We use a Born-Haber cycle where:
\(\Delta H_f^{\theta}(\text{MgCl}_2) = \Delta H_{at}^{\theta}(\text{Mg}) + IE_1(\text{Mg}) + IE_2(\text{Mg}) + 2 \times \Delta H_{at}^{\theta}(\text{Cl}) + 2 \times EA_1(\text{Cl}) - \Delta H_{L,diss}^{\theta}(\text{MgCl}_2)\)

Substituting the values:
\(-641 = 148 + 738 + 1451 + 2(121) + 2(-349) - \Delta H_{L,diss}^{\theta}\)
\(-641 = 148 + 738 + 1451 + 242 - 698 - \Delta H_{L,diss}^{\theta}\)
\(-641 = 1881 - \Delta H_{L,diss}^{\theta}\)

Rearranging for \(\Delta H_{L,diss}^{\theta}\):
\(\Delta H_{L,diss}^{\theta} = 1881 - (-641) = +2522 \text{ kJ mol}^{-1}\)

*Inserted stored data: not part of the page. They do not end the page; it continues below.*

/-- Rows Q_DEPTH to WIN_TARGETS of the dictionary. -/
def objRows3 : List ObjRow := [
  ⟨Obj.Q_DEPTH, (.blob 32), .ro, 7, false, 0, 256, .any, 0⟩,
  ⟨Obj.IN_HELD, (.blob 32), .ro, 3, false, 0, 256, .any, 0⟩,
  ⟨Obj.IN_SHARED, (.blob 32), .ro, 3, false, 0, 256, .any, 0⟩,
  ⟨Obj.RTT_USED, (.uint 4), .ro, 3, false, 0, 256, .any, 0⟩,
  ⟨Obj.PORT_CELL_RATE, (.uint 4), .ro, 3, false, 0, 256, .any, 0⟩,
  ⟨Obj.FLUSH_CNT, (.uint 4), .ro, 3, false, 0, 256, .any, 0⟩,
  ⟨Obj.SYNTH_CNT, (.uint 4), .ro, 7, false, 0, 256, .any, 0⟩,
  ⟨Obj.STOMP_CNT, (.uint 4), .ro, 3, false, 0, 256, .any, 0⟩,
  ⟨Obj.CT_UNDERRUN, (.uint 4), .ro, 3, false, 0, 256, .any, 0⟩,
  ⟨Obj.SNF_CNT, (.uint 8), .ro, 3, false, 0, 256, .any, 0⟩,
  ⟨Obj.ROUTE_ENTRY, (.uint 4), .rws, 3, true, 0, 65536, .special, 0⟩,
  ⟨Obj.FID_BASE, (.uint 2), .rws, 3, true, 0, 1, (.mult 32), 65504⟩,
  ⟨Obj.PBR_FID_BASE, (.uint 2), .rws, 3, true, 0, 1, (.mult 4096), 0⟩,
  ⟨Obj.ROUTE_MOVE_HOLD, (.uint 4), .rw, 3, true, 0, 1, (.range 0 1000000), 2000⟩,
  ⟨Obj.HG_COUNT, (.uint 1), .rws, 3, true, 0, 1024, (.range 0 16), 0⟩,
  ⟨Obj.HG_MEMBERS, (.blob 16), .rws, 3, true, 0, 1024, .any, 340282366920938463463374607431768211455⟩,
  ⟨Obj.HG_LIVE, (.bits 4), .ro, 3, false, 0, 1024, .any, 0⟩,
  ⟨Obj.HG_BUCKETS, (.blob 64), .ro, 3, false, 0, 1024, .any, 0⟩,
  ⟨Obj.HG_REBALANCE, .bool, .wo, 3, false, 0, 1024, .any, 0⟩,
  ⟨Obj.PART_ENABLE, .bool, .rws, 3, true, 0, 64, .any, 0⟩,
  ⟨Obj.PART_HOST_PORT, (.uint 2), .rws, 3, true, 0, 64, (.orNone 255 65535), 65535⟩,
  ⟨Obj.PART_FID, (.uint 2), .rws, 3, true, 0, 64, .any, 65535⟩,
  ⟨Obj.PART_STATE, (.uint 1), .ro, 7, false, 0, 64, .any, 0⟩,
  ⟨Obj.VPPB_LD, (.uint 2), .rws, 3, true, 0, 4096, (.orNone 4095 65535), 65535⟩,
  ⟨Obj.VPPB_STATE, (.uint 1), .ro, 7, false, 0, 4096, .any, 0⟩,
  ⟨Obj.VPPB_LEASE_END, .time, .rws, 3, true, 0, 4096, .any, 0⟩,
  ⟨Obj.LD_PORT, (.uint 2), .rws, 3, true, 0, 4096, (.orNone 255 65535), 65535⟩,
  ⟨Obj.LD_LDID, (.uint 2), .rws, 3, true, 0, 4096, (.orNone 15 65535), 65535⟩,
  ⟨Obj.LD_FID, (.uint 2), .rws, 3, true, 0, 4096, .any, 65535⟩,
  ⟨Obj.LD_POOL_BASE, (.uint 8), .rws, 3, true, 0, 4096, .any, 0⟩,
  ⟨Obj.LD_SHARED, .bool, .rws, 3, true, 0, 4096, .any, 0⟩,
  ⟨Obj.LD_SIZE, (.uint 8), .ro, 7, false, 0, 4096, .any, 0⟩,
  ⟨Obj.LD_STATE, (.uint 1), .ro, 7, false, 0, 4096, .any, 0⟩,
  ⟨Obj.LD_REMOTE_SIZE, (.uint 8), .rws, 3, true, 0, 4096, .any, 0⟩,
  ⟨Obj.WIN_PART, (.uint 1), .rws, 3, true, 0, 4096, (.orNone 63 255), 255⟩,
  ⟨Obj.WIN_HPA_BASE, (.uint 8), .rws, 3, true, 0, 4096, .any, 0⟩,
  ⟨Obj.WIN_SIZE, (.uint 8), .rws, 3, true, 0, 4096, .any, 0⟩,
  ⟨Obj.WIN_WAYS, (.uint 1), .rws, 3, true, 0, 4096, (.range 0 4), 0⟩,
  ⟨Obj.WIN_GRAN, (.uint 1), .rws, 3, true, 0, 4096, (.range 0 6), 0⟩,
  ⟨Obj.WIN_TARGETS, (.blob 32), .rws, 3, true, 0, 4096, (.elemsOrNone 2 4095 65535), 115792089237316195423570985008687907853269984665640564039457584007913129639935⟩]

/-- Rows WIN_DPA_BASE to DIR_VALID of the dictionary. -/
def objRows4 : List ObjRow := [
  ⟨Obj.WIN_DPA_BASE, (.uint 8), .rws, 3, true, 0, 4096, .any, 0⟩,
  ⟨Obj.WIN_ATTR, (.bits 4), .rws, 3, true, 0, 4096, (.mask 3), 0⟩,
  ⟨Obj.WIN_STATE, (.uint 1), .ro, 7, false, 0, 4096, .any, 0⟩,
  ⟨Obj.ROUTE_EPOCH, (.uint 4), .ro, 3, false, 0, 1, .any, 0⟩,
  ⟨Obj.BIND_EPOCH, (.uint 4), .ro, 3, false, 0, 1, .any, 0⟩,
  ⟨Obj.ROUTE_DRAIN, (.uint 4), .ro, 3, false, 0, 1, .any, 0⟩,
  ⟨Obj.BIND_DRAIN, (.uint 4), .ro, 3, false, 0, 1, .any, 0⟩,
  ⟨Obj.DECODE_MISS_CNT, (.uint 4), .ro, 7, false, 0, 256, .any, 0⟩,
  ⟨Obj.ROUTE_MISS_CNT, (.uint 4), .ro, 3, false, 0, 256, .any, 0⟩,
  ⟨Obj.GCL_ENABLE, .bool, .rws, 3, true, 0, 256, .any, 0⟩,
  ⟨Obj.GCL_BASE_TIME, .time, .rws, 3, true, 0, 256, .any, 0⟩,
  ⟨Obj.GCL_CYCLE, (.uint 4), .rws, 3, true, 0, 256, (.range 1000 1000000000), 1000000⟩,
  ⟨Obj.GCL_LEN, (.uint 1), .rws, 3, true, 0, 256, (.range 1 128), 1⟩,
  ⟨Obj.GCL_STATE, (.uint 1), .ro, 3, false, 0, 256, .any, 0⟩,
  ⟨Obj.GCL_OPER_BASE, .time, .ro, 3, false, 0, 256, .any, 0⟩,
  ⟨Obj.GCL_OPER_CYCLE, (.uint 4), .ro, 3, false, 0, 256, .any, 0⟩,
  ⟨Obj.GCL_OPER_LEN, (.uint 1), .ro, 3, false, 0, 256, .any, 0⟩,
  ⟨Obj.GCL_SWAP_TIME, .time, .ro, 3, false, 0, 256, .any, 0⟩,
  ⟨Obj.GCL_SWAP_N, (.uint 4), .ro, 3, false, 0, 256, .any, 0⟩,
  ⟨Obj.GCL_OVERRUN, (.uint 4), .ro, 3, false, 0, 256, .any, 0⟩,
  ⟨Obj.GCL_HELD, (.uint 8), .ro, 3, false, 0, 256, .any, 0⟩,
  ⟨Obj.GCL_ENTRY, (.uint 8), .rws, 3, true, 0, 32768, .any, 0⟩,
  ⟨Obj.GCL_OPER_ENTRY, (.uint 8), .ro, 3, false, 0, 32768, .any, 0⟩,
  ⟨Obj.CBS_IDLE_SLOPE, (.blob 32), .rws, 3, true, 0, 256, .any, 0⟩,
  ⟨Obj.CBS_HI_CELLS, (.blob 16), .rws, 3, true, 0, 256, (.elems 2 17 2048), 176540786988813729423281248991838242⟩,
  ⟨Obj.CBS_CREDIT, (.blob 64), .ro, 3, false, 0, 256, .any, 0⟩,
  ⟨Obj.CBS_SLOPE_OPER, (.blob 32), .ro, 3, false, 0, 256, .any, 0⟩,
  ⟨Obj.WFQ_WEIGHT, (.blob 6), .rws, 3, true, 0, 256, (.elems 1 1 255), 8830993829896⟩,
  ⟨Obj.WFQ_VTIME, (.uint 8), .ro, 3, false, 0, 256, .any, 0⟩,
  ⟨Obj.HIST_DEPTH, (.blob 64), .ro, 7, false, 0, 2048, .any, 0⟩,
  ⟨Obj.HIST_SOJOURN, (.blob 64), .ro, 7, false, 0, 2048, .any, 0⟩,
  ⟨Obj.Q_DEPTH_MAX, (.uint 4), .ro, 7, false, 0, 2048, .any, 0⟩,
  ⟨Obj.Q_SOJOURN_MAX, (.uint 4), .ro, 7, false, 0, 2048, .any, 0⟩,
  ⟨Obj.HIST_PERIOD, (.uint 4), .rw, 3, true, 0, 1, (.range 100 1000000), 1000⟩,
  ⟨Obj.HIST_CLEAR, .bool, .wo, 3, false, 0, 256, .any, 0⟩,
  ⟨Obj.DIDT_GCL_LEAD, (.uint 4), .rw, 3, true, 0, 1, (.range 2000 20000), 2000⟩,
  ⟨Obj.DIDT_GCL_CNT, (.uint 4), .ro, 3, false, 0, 1, .any, 0⟩,
  ⟨Obj.DIDT_LATE_CNT, (.uint 4), .ro, 3, false, 0, 1, .any, 0⟩,
  ⟨Obj.DIR_ENTRIES, (.uint 4), .ro, 3, false, 0, 1, .any, 805306368⟩,
  ⟨Obj.DIR_VALID, (.uint 4), .ro, 3, false, 0, 1, .any, 0⟩]

/-- Rows CAIRN_SLICES to RGN_BASE of the dictionary. -/
def objRows5 : List ObjRow := [
  ⟨Obj.CAIRN_SLICES, (.uint 1), .rws, 3, true, 0, 1, (.oneOf [1, 2, 4, 8]), 8⟩,
  ⟨Obj.DIR_TIMEOUT, (.uint 4), .rw, 3, true, 0, 1, (.range 10 2000000), 40000⟩,
  ⟨Obj.DIR_LOOKUP, (.uint 8), .wo, 11, false, 0, 1, .any, 0⟩,
  ⟨Obj.DIR_LOOKUP_RESULT, (.blob 24), .ro, 11, false, 0, 1, .any, 0⟩,
  ⟨Obj.DIR_SET_CLEAR, (.uint 4), .wo, 3, false, 0, 1, (.mask 134217727), 0⟩,
  ⟨Obj.WHEEL_SLOT, (.uint 1), .rws, 3, true, 0, 512, (.orNone 35 255), 0⟩,
  ⟨Obj.AGT_KIND, (.uint 1), .rws, 3, true, 0, 64, (.range 0 2), 1⟩,
  ⟨Obj.AGT_REF, (.uint 2), .rws, 3, true, 0, 64, .any, 0⟩,
  ⟨Obj.DIR_HIT, (.uint 8), .ro, 3, false, 0, 8, .any, 0⟩,
  ⟨Obj.DIR_MISS, (.uint 8), .ro, 3, false, 0, 8, .any, 0⟩,
  ⟨Obj.DIR_BISNP, (.uint 8), .ro, 3, false, 0, 8, .any, 0⟩,
  ⟨Obj.DIR_STRAY, (.uint 4), .ro, 3, false, 0, 8, .any, 0⟩,
  ⟨Obj.DIR_ECC_CORR, (.uint 8), .ro, 3, false, 0, 8, .any, 0⟩,
  ⟨Obj.DIR_ECC_UNCORR, (.uint 4), .ro, 3, false, 0, 8, .any, 0⟩,
  ⟨Obj.DEV_BI_DROP, (.uint 4), .ro, 3, false, 0, 256, .any, 0⟩,
  ⟨Obj.NAK_RETRY_DELAY, (.uint 4), .rw, 3, true, 0, 1, (.range 20 10000), 100⟩,
  ⟨Obj.NAK_RSV_COUNT, (.uint 1), .const, 3, false, 0, 1, .any, 8⟩,
  ⟨Obj.RSV_TIMEOUT, (.uint 4), .rw, 3, true, 0, 1, (.range 100 100000), 1000⟩,
  ⟨Obj.TRK_WB_RSV, (.uint 2), .rws, 3, true, 0, 1, (.range 16 512), 64⟩,
  ⟨Obj.TRK_USED, (.uint 2), .ro, 3, false, 0, 8, .any, 0⟩,
  ⟨Obj.TRK_MAX_USED, (.uint 2), .ro, 3, false, 0, 8, .any, 0⟩,
  ⟨Obj.NAK_CNT, (.blob 48), .ro, 3, false, 0, 8, .any, 0⟩,
  ⟨Obj.RSV_CNT, (.uint 8), .ro, 3, false, 0, 8, .any, 0⟩,
  ⟨Obj.RSV_EXPIRED_CNT, (.uint 4), .ro, 3, false, 0, 8, .any, 0⟩,
  ⟨Obj.EVICT_CNT, (.uint 8), .ro, 3, false, 0, 8, .any, 0⟩,
  ⟨Obj.EVICT_USED, (.uint 1), .ro, 3, false, 0, 8, .any, 0⟩,
  ⟨Obj.HOME_TIMEOUT_CNT, (.uint 4), .ro, 3, false, 0, 8, .any, 0⟩,
  ⟨Obj.WALK_POS, (.uint 4), .ro, 3, false, 0, 8, .any, 0⟩,
  ⟨Obj.AGT_STATE, (.uint 1), .ro, 3, false, 0, 64, .any, 0⟩,
  ⟨Obj.AGT_REVIVE, .bool, .wo, 3, false, 0, 64, .any, 0⟩,
  ⟨Obj.AGT_DOWN_TIME, .time, .ro, 3, false, 0, 64, .any, 0⟩,
  ⟨Obj.HOLD_USED, (.uint 2), .ro, 3, false, 0, 256, .any, 0⟩,
  ⟨Obj.HOLD_FULL_CNT, (.uint 4), .ro, 3, false, 0, 256, .any, 0⟩,
  ⟨Obj.HOLD_ENTRY, (.uint 8), .ro, 11, false, 0, 65536, .any, 0⟩,
  ⟨Obj.HOLD_TIMEOUT_CNT, (.uint 4), .ro, 3, false, 0, 256, .any, 0⟩,
  ⟨Obj.FL_SLOT, (.blob 64), .rws, 3, true, 0, 256, .any, 279968092772225526319680285071055534765205687154331191862498637620473983897520118172609686658950889471⟩,
  ⟨Obj.PART_KEY, (.uint 1), .rws, 3, true, 0, 64, .any, 0⟩,
  ⟨Obj.PORT_KEY, (.uint 1), .rws, 3, true, 0, 256, .any, 0⟩,
  ⟨Obj.DBG_KEY, (.uint 1), .rws, 3, true, 0, 1, .any, 0⟩,
  ⟨Obj.RGN_BASE, (.uint 8), .rws, 3, true, 0, 1024, .any, 0⟩]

M1 (1.33 marks): Correctly setting up the algebraic expression for the Born-Haber cycle or showing correct substitution of values (allowing for one transcription/arithmetic error or missing factor of 2).
M2 (1.00 mark): Correct final value of \(+2522 \text{ kJ mol}^{-1}\) (must have positive sign or unit).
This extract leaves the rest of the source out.